I will admit there are better choices than C++ (rust comes to mind), but Java seems like a poor one.
Non-deterministic execution time is a failure. No-one wants horrific software virtual machines in critical applications. Please study your field a bit more before rambling stuff like this.
After developing software professionally for 25 years, I can say that there are a lot of bad C++ coders out there. C++ has all kinds of pitfalls without corresponding benefits, i.e. 3 optional ways of passing parameters while Java gets by with 1 option. But why limit it to C++ & Java? It appears that Rust solves a lot of Java’s latency problems (it’s compiled) while keeping its benefits.
I also taught. For educational purposes, I coded up (in Java) a small neural network for training an OCR. I found backpropagation code in C and in Python for ideas. The Python code was undoubtedly faster because it was more efficient. The cryptic C code had a major inefficiency. In theory, the C++ code should be faster, but so is assembly language.
This article fundamentally misunderstands the nature of HFT and the reasons why C++ is chosen for these applications.
It’s absolutely true that Tier 1 banks use lots of Java; you can run much of a bank very successfully on Java. But HFT != ordinary banking and I am not convinced that any of the scenarios described in this article are really HFT. The job of HFT software is not to hold a position on the market; it’s to make a trade as quickly as possible, skim a tiny amount of money off the trade, and do that as often as possible. HFT is a market maker and ideally at the end of the day you up with no position at all.
Bear in mind that in HFT currently:
– You are continually processing upwards of 1Gbs of UDP data. If you lose a single packet, it’s game over and you need to start again
– HFT developers are often optimising within a handful of processor cycles (nanoseconds, not microseconds). They’re continually profiling the generated assembly and looking for any optimisations
– HFT needs to guarantee things like cache locality. They’re continually executing the hot path of the code to ensure that this stays as close to the CPU cache as possible.

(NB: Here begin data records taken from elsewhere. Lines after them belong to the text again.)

-- ==== Sys2Proof/Machine/VendorA.lean ====
section
/-! DEFINITION. Vendor-A (Daly) field decode: DA.VIS, DA.MMV, DA.MMT, DA.STAT, DA.CELLV, DA.CELLT, DA.BAL, DA.FAIL, DA.MOS
(spec/43_decode_vendor_a.md). Byte positions are frame indices. -/

namespace Sys2Proof
namespace Machine

/-- DA.VIS's pseudocode after R170: pack voltage, pack current, state of charge (R150). -/
def decodeVis (p : Params) (f : Fcd) : Effect :=
  reading (f.u16be 4) fun v =>
  reading (f.s16be 8) fun i =>
  reading (f.u16be 10) fun soc =>
    { f with res := { f.res with
        vpack := unsigned (v * 100), ipack := signed (i * 100), soc := unsigned (soc * p.socAMul) } }.result .ok

/-- DA.MMV's pseudocode: highest and lowest cell voltage and their cell numbers (R152). -/
def decodeMmv (f : Fcd) : Effect :=
  reading (f.u16be 4) fun mx =>
  reading (f.u8 6) fun imx =>
  reading (f.u16be 7) fun mn =>
  reading (f.u8 9) fun imn =>
    { f with res := { f.res with
        vmax := unsigned mx, vmaxidx := unsigned imx, vmin := unsigned mn, vminidx := unsigned imn,
        vdelta := signed ((mx : Int) - (mn : Int)) } }.result .ok

/-- DA.MMT's pseudocode: highest and lowest temperature (R154). -/
def decodeMmt (f : Fcd) : Effect :=
  reading (f.s8 4) fun hi =>
  reading (f.s8 6) fun lo =>
    { f with res := { f.res with tmax := signed (hi * 10), tmin := signed (lo * 10) } }.result .ok

/-- DA.STAT's pseudocode: cell count, sensor count, charge and load state, cycle count (R156); counts are clipped (R13). -/
def decodeStat (f : Fcd) : Effect :=
  reading (f.u8 4) fun cells =>
  reading (f.u8 5) fun sensors =>
  reading (f.u8 6) fun charge =>
  reading (f.u8 7) fun load =>
  reading (f.u16be 10) fun cycles =>
    { f with res := { f.res with
        cellcnt := unsigned (clip cells Config.maxCells), tempcnt := unsigned (clip sensors Config.maxTempSensors),
        chgstate := unsigned charge, loadstate := unsigned load, cycles := unsigned cycles } }.result .ok

/-- DA.CELLV's pseudocode: three cell voltages into slot k; a write at or above CELLCNT is dropped (R158). -/
def decodeCellv (p : Params) (k : Nat) (f : Fcd) : Effect :=
  reading (f.words? p.cellvAOff 3) fun ws =>
    { f with cv := writeBelow f.cv f.res.cellcnt.toNat (3 * k) (ws.map (BitVec.ofNat 16)) }.result .ok

/-- DA.CELLT's pseudocode: seven sensor temperatures into slot k; a write at or above TEMPCNT is dropped (R160). -/
def decodeCellt (p : Params) (k : Nat) (f : Fcd) : Effect :=
  reading (f.bytes? p.celltAOff 7) fun bs =>
    { f with t := writeBelow f.t f.res.tempcnt.toNat (7 * k) (bs.map fun b : Byte => signed (sext 8 b.toNat * 10)) }.result .ok

/-- The value of bytes taken least significant first (R162, R73). -/
def littleEndian : List Byte → Nat
  | [] => 0
  | b :: bs => b.toNat + 256 * littleEndian bs

/-- DA.BAL's pseudocode: the 32-bit balance mask, its first byte the least significant (R162). -/
def decodeBal (p : Params) (f : Fcd) : Effect :=
  reading (f.bytes? p.balAOff 4) fun bs =>
    { f with res := { f.res with balmask := unsigned (littleEndian bs) } }.result .ok

/-- DA.FAIL's pseudocode: the seven alarm bytes (R164). -/
def decodeFail (p : Params) (f : Fcd) : Effect :=
  reading (f.bytes? p.almAOff 7) fun bs => { f with alm := writeBelow f.alm 7 0 bs }.result .ok

/-- DA.MOS's pseudocode: FET states, heartbeat, residual capacity (R166). -/
def decodeMos (f : Fcd) : Effect :=
  reading (f.u8 4) fun chg =>
  reading (f.u8 5) fun dsg =>
  reading (f.u8 6) fun beat =>
  reading (f.u16be 8) fun resid =>
    { f with res := { f.res with
        chgfet := unsigned (if chg ≠ 0 then 1 else 0), dsgfet := unsigned (if dsg ≠ 0 then 1 else 0),
        heartbeat := unsigned beat, resid := unsigned resid } }.result .ok

/-- A DA.* operation: the precondition of R170, then the operation's own pseudocode. -/
def State.performA (s : State) (op : Fcd → Effect) : Answer := s.perform fun f => whenValidated .vendorA f (op f)

/-- DA.VIS, VOUT_IOUT_SOC (R150). -/
def execDaVis (s : State) : Answer := s.performA (decodeVis s.params)

/-- DA.MMV, MIN_MAX_CELL_VOLTAGE (R152). -/
def execDaMmv (s : State) : Answer := s.performA decodeMmv

/-- DA.MMT, MIN_MAX_TEMPERATURE (R154). -/
def execDaMmt (s : State) : Answer := s.performA decodeMmt

/-- DA.STAT, STATUS_INFO (R156). -/
def execDaStat (s : State) : Answer := s.performA decodeStat

/-- DA.CELLV, CELL_VOLTAGES (R158). -/
def execDaCellv (k : Nat) (s : State) : Answer := s.performA (decodeCellv s.params k)

/-- DA.CELLT, CELL_TEMPERATURE (R160). -/
def execDaCellt (k : Nat) (s : State) : Answer := s.performA (decodeCellt s.params k)

/-- DA.BAL, CELL_BALANCE_STATE (R162). -/
def execDaBal (s : State) : Answer := s.performA (decodeBal s.params)

/-- DA.FAIL, FAILURE_CODES (R164). -/
def execDaFail (s : State) : Answer := s.performA (decodeFail s.params)

/-- DA.MOS, DISCHARGE_CHARGE_MOS_STATUS (R166). -/
def execDaMos (s : State) : Answer := s.performA decodeMos

end Machine
end Sys2Proof
end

– Known consistent latency in HFT systems is acceptable (and can be measured and improved). Jitter is not. Any kind of non-deterministic behaviour is unacceptable (and largely makes any profiling you’ve done irrelevant).
– If you accidentally make any system call on your hot path, it’s game over and you’ve lost the trade. You need to guarantee that you’re not going to do this.
Doing these sort of things in Java are just not possible currently (unless you end up writing your own specific JVM for the purpose, which would, funnily enough, probably end up being written in C++).
On top of this you’ll also almost certainly be doing highly specialised things with kernel bypass network cards that are designed to pass packets directly into user space memory. In fact, these cards even have hardware support so you can send a packet to my network card (via direct programming of it) but have one “not really send” bit in the code. That way all the branches etc are taken as if we really were sending an order, just the hardware drops the result. One has to be REALLY sure you get it right though. All of which requires C++.
Java absolutely has lots of promising low latency applications, and is used more and more in applications like radio/telecoms. But here we are talking 10-20 microseconds (and up to milliseconds) rather than nanoseconds – many factors above the requirements for HFT.
(Disclaimer – I am not a HFT developer but work closely on projects with a number of developers who are)
“– Known consistent latency in HFT systems is acceptable (and can be measured and improved). Jitter is not. Any kind of non-deterministic behaviour is unacceptable (and largely makes any profiling you’ve done irrelevant).”
This! A textbook definition of a hard real-time system. No java application can handle such a requirement.
I am also not a HTF developer, but I am quite familiar with real-time systems for various use cases. And this looks like one of them to me. Not sure to what extent can Java be made deterministic, but I wouldn’t rely on it to fly my aeroplane.
This is the most on-target comment so far. The jitter consideration alone tanks java with its VM as a consideration. Java is getting better but it is not afaik a candidate for HFT or other hard real-time apps. The only way that could change is by using a hard-realtime jvm .My understanding is that such a jvm has not existed for many years.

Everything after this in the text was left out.